→ DATA SUPPLIED:
-- ==== Sys2Proof/Laws/Terms.lean ====
section
/-! SUPPORT. The terms of Safety.lean in the terms of the machine, and what the loops and skips of the meanings do. -/

namespace Sys2Proof.Laws

open Sys2Proof.Machine Sys2Proof.Safety

/-! ### Words -/

theorem patNnn_eq (g : Nibble) (nnn : Addr) : patNnn g.toNat nnn = wordNnn g nnn := by
  apply BitVec.eq_of_toNat_eq
  have := nnn.isLt
  have := g.isLt
  rw [wordNnn_toNat]; simp [patNnn]; omega

theorem patXkk_eq (g : Nibble) (x : Reg) (kk : Byte) : patXkk g.toNat x kk = wordXkk g x kk := by
  apply BitVec.eq_of_toNat_eq
  have := kk.isLt
  have := g.isLt
  have := x.isLt
  rw [wordXkk_toNat]; simp [patXkk]; omega

theorem patXyn_eq (g : Nibble) (x y : Reg) (n : Nibble) : patXyn g.toNat x y n.toNat = wordXyn g x y n := by
  apply BitVec.eq_of_toNat_eq
  have := n.isLt
  have := g.isLt
  have := x.isLt
  have := y.isLt
  rw [wordXyn_toNat]; simp [patXyn]; omega

/-- The word of two bytes of memory is what a fetch makes of them. -/
theorem wordAt_eq (s : State) (a : Nat) : wordAt s a = wordOfBytes (s.readByte a) (s.readByte (a + 1)) := by
  apply BitVec.eq_of_toNat_eq
  have := (s.readByte a).isLt
  have := (s.readByte (a + 1)).isLt
  rw [wordOfBytes_toNat]; simp [wordAt]; omega

/-! ### The next event -/

theorem afterEvent_nil {s : State} (h : s.sched = []) : afterEvent s = s := by
  cases s; simp_all [afterEvent]

/-- A step whose event is a `CYCLE` is a cycle of the state with that event taken off. -/
theorem step_of_cycleNext {s : State} (h : CycleNext s) : step s = cycle (afterEvent s) := by
  rcases h with h | h
  · rw [afterEvent_nil h, step, h]
  · rcases step_cases s with ⟨h1, h2⟩ | ⟨e, rest, h1, h2⟩
    · simp [h1] at h
    · simp only [h1, List.head?_cons, Option.some.injEq] at h
      subst h
      rw [h2]; simp [applyEvent, afterEvent, h1]

/-! ### Frames of one update -/

/-- A skip changes `pc` alone, and how. -/
theorem skipIf_spec (c : Bool) (s : State) :
    OnlyPc s (skipIf c s) ∧ (skipIf c s).pc = if c = true then s.pc + 2 else s.pc := by
  cases c <;> exact ⟨⟨rfl, fun _ _ => rfl, fun _ _ => rfl⟩, rfl⟩

theorem onlyRegs_setV (s : State) (b : Byte) {x : Reg} {written : List Reg} (h : x ∈ written) :
    OnlyRegs s (s.setV x b) written :=
  ⟨rfl, fun _ hr => getV_setV_of_ne _ _ _ _ fun e => hr (e ▸ h), fun _ _ => rfl⟩

theorem onlyRegs_setV_setV (s : State) (a b : Byte) {x y : Reg} {written : List Reg} (h : x ∈ written)
    (h' : y ∈ written) : OnlyRegs s ((s.setV x a).setV y b) written := by
  refine ⟨rfl, fun r hr => ?_, fun _ _ => rfl⟩
  have hy : y ≠ r := fun e => hr (e ▸ h')
  have hx : x ≠ r := fun e => hr (e ▸ h)
  rw [getV_setV_of_ne _ _ _ _ hy, getV_setV_of_ne _ _ _ _ hx]

theorem mem_addrsFromI {s : State} {n a : Nat} : a ∈ addrsFromI s n ↔ ∃ k, k < n ∧ a = effAddr s k := by
  simp [addrsFromI, eq_comm]

/-! ### Loops -/

/-- A change of a state outside what a loop reads, applied to where the loop ends. -/
def onEnd (f : State → State) : Res State → Res State
  | .ok t => .ok (f t)
  | .error t => .error (f t)

/-- A loop whose body commutes with a change of state commutes with it. -/
theorem forUpTo_comm {f : State → State} {body : Nat → State → Res State}
    (hb : ∀ k s, body k (f s) = onEnd f (body k s)) (n : Nat) (s : State) :
    forUpTo body n (f s) = onEnd f (forUpTo body n s) := by
  induction n with
  | zero => rfl
  | succ n ih => simp only [forUpTo]; rw [ih]; cases forUpTo body n s <;> simp [onEnd, hb]

theorem finish_onEnd {f : State → State} {r : Res State} {t : State} (h : finish r = .next t) :
    finish (onEnd f r) = .next (f t) := by
  cases r <;> cases h <;> rfl

/-- The stores of `Fx33` and `Fx55` that all lie in memory: each address holds its byte, every other one is kept. -/
theorem storeLoop {f : Nat → State → Byte} {g : Nat → Byte} {s : State} (hm : Memory.wf s.mem = true)
    (hfg : ∀ k t, t.v = s.v → f k t = g k) (n : Nat) (hn : s.i.toNat + n ≤ 4096) :
    ∃ t, forUpTo (fun k t => memWrite (effAddr t k) (f k t) t) n s = .ok t ∧ t = { s with mem := t.mem } ∧
      Memory.wf t.mem = true ∧ (∀ k, k < n → t.readByte (effAddr s k) = g k) ∧
      ∀ a, (a < s.i.toNat ∨ s.i.toNat + n ≤ a) → t.readByte a = s.readByte a := by
  refine forUpTo_inv (P := fun n t => t = { s with mem := t.mem } ∧ Memory.wf t.mem = true ∧
    (∀ k, k < n → t.readByte (effAddr s k) = g k) ∧
    ∀ a, (a < s.i.toNat ∨ s.i.toNat + n ≤ a) → t.readByte a = s.readByte a) ⟨rfl, hm, by omega, fun _ _ => rfl⟩ ?_
  intro k t hk ⟨h1, h2, h3, h4⟩
  have hi : t.i = s.i := by rw [h1]
  have hv : t.v = s.v := by rw [h1]
  have he : effAddr t k = s.i.toNat + k := by simp [effAddr, hi]
  refine ⟨_, memWrite_of_lt _ t (show effAddr t k < 4096 by omega), ?_,
    Memory.wf_write h2 _ (show effAddr t k < 4096 by omega), ?_, ?_⟩
  · rw [h1]
  · intro j hj
    simp only [State.readByte, Memory.read_write h2, he, hfg k t hv]
    by_cases e : j = k
    · subst e; simp [effAddr]
    · rw [if_neg (by simp only [effAddr]; omega)]; exact h3 j (by omega)
  · intro a ha
    simp only [State.readByte, Memory.read_write h2, he]
    rw [if_neg (by omega)]; exact h4 a (by omega)

/-- The loads of `Fx65` that all lie in memory. -/
theorem loadLoop {s : State} (n : Nat) (hn : s.i.toNat + n ≤ 4096) (h16 : n ≤ 16) :
    ∃ t, forUpTo loadReg n s = .ok t ∧ t = { s with v := t.v } ∧
      ∀ r : Reg, t.getV r = if r.val < n then s.readByte (effAddr s r.val) else s.getV r := by
  refine forUpTo_inv (P := fun n t => t = { s with v := t.v } ∧
    ∀ r : Reg, t.getV r = if r.val < n then s.readByte (effAddr s r.val) else s.getV r) ⟨rfl, by simp⟩ ?_
  intro k t hk ⟨h1, h2⟩
  have hi : t.i = s.i := by rw [h1]
  have hr : ∀ a, t.readByte a = s.readByte a := by intro a; rw [h1]; rfl
  have he : effAddr t k = s.i.toNat + k := by simp [effAddr, hi]
  have hreg : ∀ r : Reg, regOfNat r.val = r := fun r => by simp [regOfNat]
  refine ⟨_, by simp only [loadReg]; rw [memRead_of_lt t (show effAddr t k < 4096 by omega)], ?_, ?_⟩
  · rw [h1]; rfl
  · intro r
    rw [getV_setV, hr, he, h2]
    by_cases e : regOfNat k = r
    · have : k = r.val := by rw [← e]; simp [regOfNat]; omega
      rw [if_pos e, if_pos (by omega), this]; rfl
    · have : k ≠ r.val := fun h => e (by rw [h]; exact hreg r)
      rw [if_neg e]; congr 1; simp; omega

end Sys2Proof.Laws
end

→ TASK:
Each entry above is to be transcribed without alteration.

→ SOLVED PROBLEM:
-- ==== Sys2Proof/Laws/Terms.lean ====
section
/-! SUPPORT. The terms of Safety.lean in the terms of the machine, and what the loops and skips of the meanings do. -/

namespace Sys2Proof.Laws

open Sys2Proof.Machine Sys2Proof.Safety

/-! ### Words -/

theorem patNnn_eq (g : Nibble) (nnn : Addr) : patNnn g.toNat nnn = wordNnn g nnn := by
  apply BitVec.eq_of_toNat_eq
  have := nnn.isLt
  have := g.isLt
  rw [wordNnn_toNat]; simp [patNnn]; omega

theorem patXkk_eq (g : Nibble) (x : Reg) (kk : Byte) : patXkk g.toNat x kk = wordXkk g x kk := by
  apply BitVec.eq_of_toNat_eq
  have := kk.isLt
  have := g.isLt
  have := x.isLt
  rw [wordXkk_toNat]; simp [patXkk]; omega

theorem patXyn_eq (g : Nibble) (x y : Reg) (n : Nibble) : patXyn g.toNat x y n.toNat = wordXyn g x y n := by
  apply BitVec.eq_of_toNat_eq
  have := n.isLt
  have := g.isLt
  have := x.isLt
  have := y.isLt
  rw [wordXyn_toNat]; simp [patXyn]; omega

/-- The word of two bytes of memory is what a fetch makes of them. -/
theorem wordAt_eq (s : State) (a : Nat) : wordAt s a = wordOfBytes (s.readByte a) (s.readByte (a + 1)) := by
  apply BitVec.eq_of_toNat_eq
  have := (s.readByte a).isLt
  have := (s.readByte (a + 1)).isLt
  rw [wordOfBytes_toNat]; simp [wordAt]; omega

/-! ### The next event -/

theorem afterEvent_nil {s : State} (h : s.sched = []) : afterEvent s = s := by
  cases s; simp_all [afterEvent]

/-- A step whose event is a `CYCLE` is a cycle of the state with that event taken off. -/
theorem step_of_cycleNext {s : State} (h : CycleNext s) : step s = cycle (afterEvent s) := by
  rcases h with h | h
  · rw [afterEvent_nil h, step, h]
  · rcases step_cases s with ⟨h1, h2⟩ | ⟨e, rest, h1, h2⟩
    · simp [h1] at h
    · simp only [h1, List.head?_cons, Option.some.injEq] at h
      subst h
      rw [h2]; simp [applyEvent, afterEvent, h1]

/-! ### Frames of one update -/

/-- A skip changes `pc` alone, and how. -/
theorem skipIf_spec (c : Bool) (s : State) :
    OnlyPc s (skipIf c s) ∧ (skipIf c s).pc = if c = true then s.pc + 2 else s.pc := by
  cases c <;> exact ⟨⟨rfl, fun _ _ => rfl, fun _ _ => rfl⟩, rfl⟩

theorem onlyRegs_setV (s : State) (b : Byte) {x : Reg} {written : List Reg} (h : x ∈ written) :
    OnlyRegs s (s.setV x b) written :=
  ⟨rfl, fun _ hr => getV_setV_of_ne _ _ _ _ fun e => hr (e ▸ h), fun _ _ => rfl⟩

theorem onlyRegs_setV_setV (s : State) (a b : Byte) {x y : Reg} {written : List Reg} (h : x ∈ written)
    (h' : y ∈ written) : OnlyRegs s ((s.setV x a).setV y b) written := by
  refine ⟨rfl, fun r hr => ?_, fun _ _ => rfl⟩
  have hy : y ≠ r := fun e => hr (e ▸ h')
  have hx : x ≠ r := fun e => hr (e ▸ h)
  rw [getV_setV_of_ne _ _ _ _ hy, getV_setV_of_ne _ _ _ _ hx]

theorem mem_addrsFromI {s : State} {n a : Nat} : a ∈ addrsFromI s n ↔ ∃ k, k < n ∧ a = effAddr s k := by
  simp [addrsFromI, eq_comm]

/-! ### Loops -/

/-- A change of a state outside what a loop reads, applied to where the loop ends. -/
def onEnd (f : State → State) : Res State → Res State
  | .ok t => .ok (f t)
  | .error t => .error (f t)

/-- A loop whose body commutes with a change of state commutes with it. -/
theorem forUpTo_comm {f : State → State} {body : Nat → State → Res State}
    (hb : ∀ k s, body k (f s) = onEnd f (body k s)) (n : Nat) (s : State) :
    forUpTo body n (f s) = onEnd f (forUpTo body n s) := by
  induction n with
  | zero => rfl
  | succ n ih => simp only [forUpTo]; rw [ih]; cases forUpTo body n s <;> simp [onEnd, hb]

theorem finish_onEnd {f : State → State} {r : Res State} {t : State} (h : finish r = .next t) :
    finish (onEnd f r) = .next (f t) := by
  cases r <;> cases h <;> rfl

/-- The stores of `Fx33` and `Fx55` that all lie in memory: each address holds its byte, every other one is kept. -/
theorem storeLoop {f : Nat → State → Byte} {g : Nat → Byte} {s : State} (hm : Memory.wf s.mem = true)
    (hfg : ∀ k t, t.v = s.v → f k t = g k) (n : Nat) (hn : s.i.toNat + n ≤ 4096) :
    ∃ t, forUpTo (fun k t => memWrite (effAddr t k) (f k t) t) n s = .ok t ∧ t = { s with mem := t.mem } ∧
      Memory.wf t.mem = true ∧ (∀ k, k < n → t.readByte (effAddr s k) = g k) ∧
      ∀ a, (a < s.i.toNat ∨ s.i.toNat + n ≤ a) → t.readByte a = s.readByte a := by
  refine forUpTo_inv (P := fun n t => t = { s with mem := t.mem } ∧ Memory.wf t.mem = true ∧
    (∀ k, k < n → t.readByte (effAddr s k) = g k) ∧
    ∀ a, (a < s.i.toNat ∨ s.i.toNat + n ≤ a) → t.readByte a = s.readByte a) ⟨rfl, hm, by omega, fun _ _ => rfl⟩ ?_
  intro k t hk ⟨h1, h2, h3, h4⟩
  have hi : t.i = s.i := by rw [h1]
  have hv : t.v = s.v := by rw [h1]
  have he : effAddr t k = s.i.toNat + k := by simp [effAddr, hi]
  refine ⟨_, memWrite_of_lt _ t (show effAddr t k < 4096 by omega), ?_,
    Memory.wf_write h2 _ (show effAddr t k < 4096 by omega), ?_, ?_⟩
  · rw [h1]
  · intro j hj
    simp only [State.readByte, Memory.read_write h2, he, hfg k t hv]
    by_cases e : j = k
    · subst e; simp [effAddr]
    · rw [if_neg (by simp only [effAddr]; omega)]; exact h3 j (by omega)
  · intro a ha
    simp only [State.readByte, Memory.read_write h2, he]
    rw [if_neg (by omega)]; exact h4 a (by omega)

/-- The loads of `Fx65` that all lie in memory. -/
theorem loadLoop {s : State} (n : Nat) (hn : s.i.toNat + n ≤ 4096) (h16 : n ≤ 16) :
    ∃ t, forUpTo loadReg n s = .ok t ∧ t = { s with v := t.v } ∧
      ∀ r : Reg, t.getV r = if r.val < n then s.readByte (effAddr s r.val) else s.getV r := by
  refine forUpTo_inv (P := fun n t => t = { s with v := t.v } ∧
    ∀ r : Reg, t.getV r = if r.val < n then s.readByte (effAddr s r.val) else s.getV r) ⟨rfl, by simp⟩ ?_
  intro k t hk ⟨h1, h2⟩
  have hi : t.i = s.i := by rw [h1]
  have hr : ∀ a, t.readByte a = s.readByte a := by intro a; rw [h1]; rfl
  have he : effAddr t k = s.i.toNat + k := by simp [effAddr, hi]
  have hreg : ∀ r : Reg, regOfNat r.val = r := fun r => by simp [regOfNat]
  refine ⟨_, by simp only [loadReg]; rw [memRead_of_lt t (show effAddr t k < 4096 by omega)], ?_, ?_⟩
  · rw [h1]; rfl
  · intro r
    rw [getV_setV, hr, he, h2]
    by_cases e : regOfNat k = r
    · have : k = r.val := by rw [← e]; simp [regOfNat]; omega
      rw [if_pos e, if_pos (by omega), this]; rfl
    · have : k ≠ r.val := fun h => e (by rw [h]; exact hreg r)
      rw [if_neg e]; congr 1; simp; omega

end Sys2Proof.Laws
end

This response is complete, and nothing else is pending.